• _Extracted material_:
/-- The owner issues its slice's fragments in order until one would make a fifth key of a record (R189, R190). cur is the batch it gathers: it goes
out with 16 quads, at a fragment of another draw, at the slice's end and at a stall (log entry 80). -/
def Sys.issueFrags (n : Nat) : Nat → Option (Nat × Nat) → Pass → Sys → Sys × Except Nat Pass
  | 0, cur, p, y => (y, .ok (p.issueBatch cur))
  | fuel + 1, cur, p, y =>
    let o := tget {} p.owners n
    match o.work with
    | [] => ((y.dropHold (.tileOwner n)), .ok (p.issueBatch cur))
    | f :: rest =>
      match y.readDraw p f.draw with
      | (y, .error e) => (y, .error e)
      | (y, .ok d) =>
        let rec_ := o.record f.qx f.qy
        let late := d.lateZ || rec_.any (·.lateDraw)
        let full := decide (4 ≤ rec_.length)
        match y.issueSamples p d late (!full) f with
        | (y, .error e) => (y, .error e)
        | (y, .ok []) => Sys.issueFrags n fuel cur { p with owners := tset p.owners n { o with work := rest, stalled := false } } y
        | (y, .ok ss) =>
          if full then
            let y := if o.stalled then y else y.modRaster fun r => { r with quadStalls := satInc r.quadStalls }
            (y, .ok { p.issueBatch cur with owners := tset p.owners n { o with stalled := true } })
          else
            let joins := match cur with | some (k, c) => k == f.draw && decide (c < 16) | none => false
            let p := if joins then p else p.issueBatch cur
            let cur := some (f.draw, if joins then (cur.map (·.2)).getD 0 + 1 else 1)
            let f' := { f.only ss with batch := tget 0 p.batches f.draw, late := late }
            let o' : Owner := { o with work := rest, issued := o.issued ++ [f'], stalled := false }
            Sys.issueFrags n fuel cur { p with owners := tset p.owners n o' } y

/-- The issued batches of a draw are slivers of its fragment task group, which the first of them starts on the queue of the pass (R180, R197). -/
def Sys.issueFs (p : Pass) (d n : Nat) (y : Sys) : Sys × Except Nat Unit :=
  match y.bridle.tgs.find? (fun t => t.2.shader == some d && t.2.frag && t.2.queue == p.queue) with
  | some t => (y.modTg t.1 fun g => { g with slivers := n }, .ok ())
  | none => match y.readDraw p d with
    | (y, .error e) => (y, .error e)
    | (y, .ok r) => match y.shaderGroup p r.fs with
      | (y, .error e) => (y, .error e)
      | (y, .ok g) => (y.addTg { g with shader := some d, frag := true, slivers := n }, .ok ())

/-- An owner's whole issue loop. -/
def Sys.issueAll (n : Nat) (p : Pass) (y : Sys) : Sys × Except Nat Pass :=
  match y.issueFrags n ((tget {} p.owners n).work.length + 1) none p with
  | (y, .error e) => (y, .error e)
  | (y, .ok p') =>
    match y.seq (p'.batches.filter fun b => b.2 != tget 0 p.batches b.1) (fun b y => y.issueFs p' b.1 b.2) with
    | (y, .error e) => (y, .error e)
    | (y, .ok _) => (y, .ok p')

/-- Entries consumed from the front of a tile list: pages that fall free (R187). -/
def TList.consume (t : TList) : Nat → TList × List Nat
  | 0 => (t, [])
  | n + 1 =>
    let r := t.consume n
    let s := TList.settle { r.1 with consumed := r.1.consumed + 1, entries := r.1.entries.drop 1 }
    (s.1, r.2 ++ s.2)

/-- References of a setup page consumed: REFS is lowered, in memory too, and the page falls free at 0 when it is CONSUMING (R186, R187). -/
def Sys.deref (page n : Nat) (p : Pass) (y : Sys) : Sys × Pass :=
  match p.setups.find? (fun s => s.page == page) with
  | none => (y, p)
  | some s =>
    let s := { s with refs := s.refs - n }
    let y := y.devWrite (y.pageAddr (y.passDom p) page) (leBytes 4 s.refs)
    if s.used = 31 ∧ s.refs = 0 then
      (y.pagesGive (y.passDom p) [page], { p with setups := p.setups.filter fun k => k.page != page, pages := p.pages.filter fun k => k != page })
    else (y, { p with setups := p.setups.map fun k => if k.page = page then s else k })

/-- The pass is complete: front end done, lists consumed, fragments retired. -/
def Pass.complete (p : Pass) : Bool :=
  p.frontDone && (p.tiles.all fun t => t.2.entries.isEmpty) && p.owners.all fun o => o.2.work.isEmpty && o.2.issued.isEmpty

/-- A stopping pass has come to rest (R198). -/
def Pass.atRest (p : Pass) : Bool :=
  p.stopping && (p.frontDone || p.growing || p.prim == 0) && p.owners.all fun o => o.2.work.isEmpty && o.2.issued.isEmpty

/-- The fragment task groups of a pass whose fragments have all retired complete, and the pass with them (R192, R197). -/
def Sys.passComplete (p : Pass) (y : Sys) : Sys :=
  let y := (y.shaders p.queue).foldl (fun y t => y.tgComplete t) (y.setActive p)
  match y.raster.active with
  | some p => y.passEnd p true ((p.fail).getD p.status)
  | none => y

/-- The ACTIVE pass after a change: ended, complete, parked, or going on. -/
def Sys.settlePass (p : Pass) (y : Sys) : Sys :=
  match p.fail with
  | some st => y.passStop p true st
  | none =>
    if p.complete then y.passComplete p
    else if p.atRest && y.raster.parked.isNone then
      (y.dropRaster).modRaster fun r => { r with active := none, parked := some { p with stopping := false, front := false } }
    else y.setActive (y.growOver p)

/-- The ACTIVE pass after an operation that may have failed on an address. -/
def Sys.settleRes (p : Pass) (r : Sys × Except Nat Pass) : Sys :=
  match r with
  | (y, .ok p) => y.settlePass p
  | (y, .error st) => y.passStop p true st

/-! ### Rows -/

/-- Priority of a pass: its context's (R198). -/
def Sys.passPrio (y : Sys) (p : Pass) : Nat := y.basePrio p.ctx

/-- A higher-priority pass stops the ACTIVE pass while PARKED is empty (R198). -/
def Sys.preemptPass (y : Sys) : Sys :=
  match y.raster.active with
  | none => y
  | some a =>
    if y.raster.parked.isNone && y.raster.waiting.any (fun p => decide (y.passPrio p < y.passPrio a)) && !a.stopping
    then y.settlePass { a with stopping := true } else y

/-- RASTER_PACKET (R297, R181, R198). -/
def execRasterPacket (queue : Nat) (s : State) : Res :=
  onSys (fun y =>
    match (y.queue queue).slots with
    | [] => y
    | p :: _ =>
      if p.type ≠ 2 then y else
      match y.takeIn queue with
      | (y, none) => y
      | (y, some p) =>
        let resv := fld (p.word 0) 18 14 != 0 || p.word 1 != 0 || (List.range 12).any fun i => p.word (4 + i) != 0
        if resv then y.packetComplete queue 0x10 0 else
        let ctx := (y.queue queue).ctx
        match y.vread none ctx (p.word 2 + 2 ^ 32 * p.word 3) 128 with
        | (y, .error st) => y.packetComplete queue st 0
        | (y, .ok bs) =>
          let pass : Pass := { queue := queue, ctx := ctx, job := p.job, desc := bs }
          if passOk bs = false ∨ (p.word 2 + 2 ^ 32 * p.word 3) % 64 ≠ 0 then y.packetComplete queue 0x10 0
          else match y.seq (List.range pass.draws) (fun n y => match y.readDraw pass n with | (y, .ok _) => (y, .ok ()) | (y, .error e) => (y, .error e)) with
            | (y, .error st) => y.packetComplete queue st 0
            | (y, .ok _) => ((y.startHead queue none).modRaster fun r => { r with waiting := r.waiting ++ [pass] }).preemptPass) s

/-- The pass that takes the ACTIVE slot next: the parked one, else a waiting pass of the highest priority; one whose job does not run is passed
over (R198, R302). -/
def Sys.nextPass (y : Sys) : Option (Pass × Bool) :=
  let runs := fun (p : Pass) => (y.job p.job).st == 2 && !p.ending
  match y.raster.parked.filter runs with
  | some b => some (b, true)
  | none => (minBy y.passPrio (y.raster.waiting.filter runs)).map fun a => (a, false)

/-- RASTER_PASS_START (R181, R198, R200). -/
def execRasterPassStart (s : State) : Res :=
  onSys (fun y =>
    if y.raster.active.isSome then y else
    match y.nextPass with
    | none => y
    | some (p, wasParked) =>
      if y.domainUp 10 = false then y.heldFor else
      let y := if wasParked then y.modRaster fun r => { r with parked := none }
        else (y.modRaster fun r => { r with waiting := r.waiting.erase p }).modPool 3 2 (Pool.take 1)
      let first := !p.started
      let p := { p with started := true }
      let y := y.setActive p
      let r := if first then y.clearPass p else (y, .ok ())
      match r with
      | (y, .error st) => y.passStop p true st
      | (y, .ok _) =>
        let r := y.issueVs p.draw p
        match r with
        | (y, .error st) => y.passStop p true st
        | (y, .ok p) =>
          let a := y.askNow { holds := [{ who := .rasterFront, cost := y.cost 16, ctx := p.ctx }], prio := y.passPrio p, act := .rasterFront }
          (a.1.setActive { p with front := a.2 }).preemptPass) s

• _Required action_:
Above are the entries. Copy exactly the part that opens with the line containing "def Sys.passComplete (p" and closes with the line containing "def Sys.passPrio (y", and no more.

• _Response to this task_:
def Sys.passComplete (p : Pass) (y : Sys) : Sys :=
  let y := (y.shaders p.queue).foldl (fun y t => y.tgComplete t) (y.setActive p)
  match y.raster.active with
  | some p => y.passEnd p true ((p.fail).getD p.status)
  | none => y

/-- The ACTIVE pass after a change: ended, complete, parked, or going on. -/
def Sys.settlePass (p : Pass) (y : Sys) : Sys :=
  match p.fail with
  | some st => y.passStop p true st
  | none =>
    if p.complete then y.passComplete p
    else if p.atRest && y.raster.parked.isNone then
      (y.dropRaster).modRaster fun r => { r with active := none, parked := some { p with stopping := false, front := false } }
    else y.setActive (y.growOver p)

/-- The ACTIVE pass after an operation that may have failed on an address. -/
def Sys.settleRes (p : Pass) (r : Sys × Except Nat Pass) : Sys :=
  match r with
  | (y, .ok p) => y.settlePass p
  | (y, .error st) => y.passStop p true st

/-! ### Rows -/

/-- Priority of a pass: its context's (R198). -/
def Sys.passPrio (y : Sys) (p : Pass) : Nat := y.basePrio p.ctx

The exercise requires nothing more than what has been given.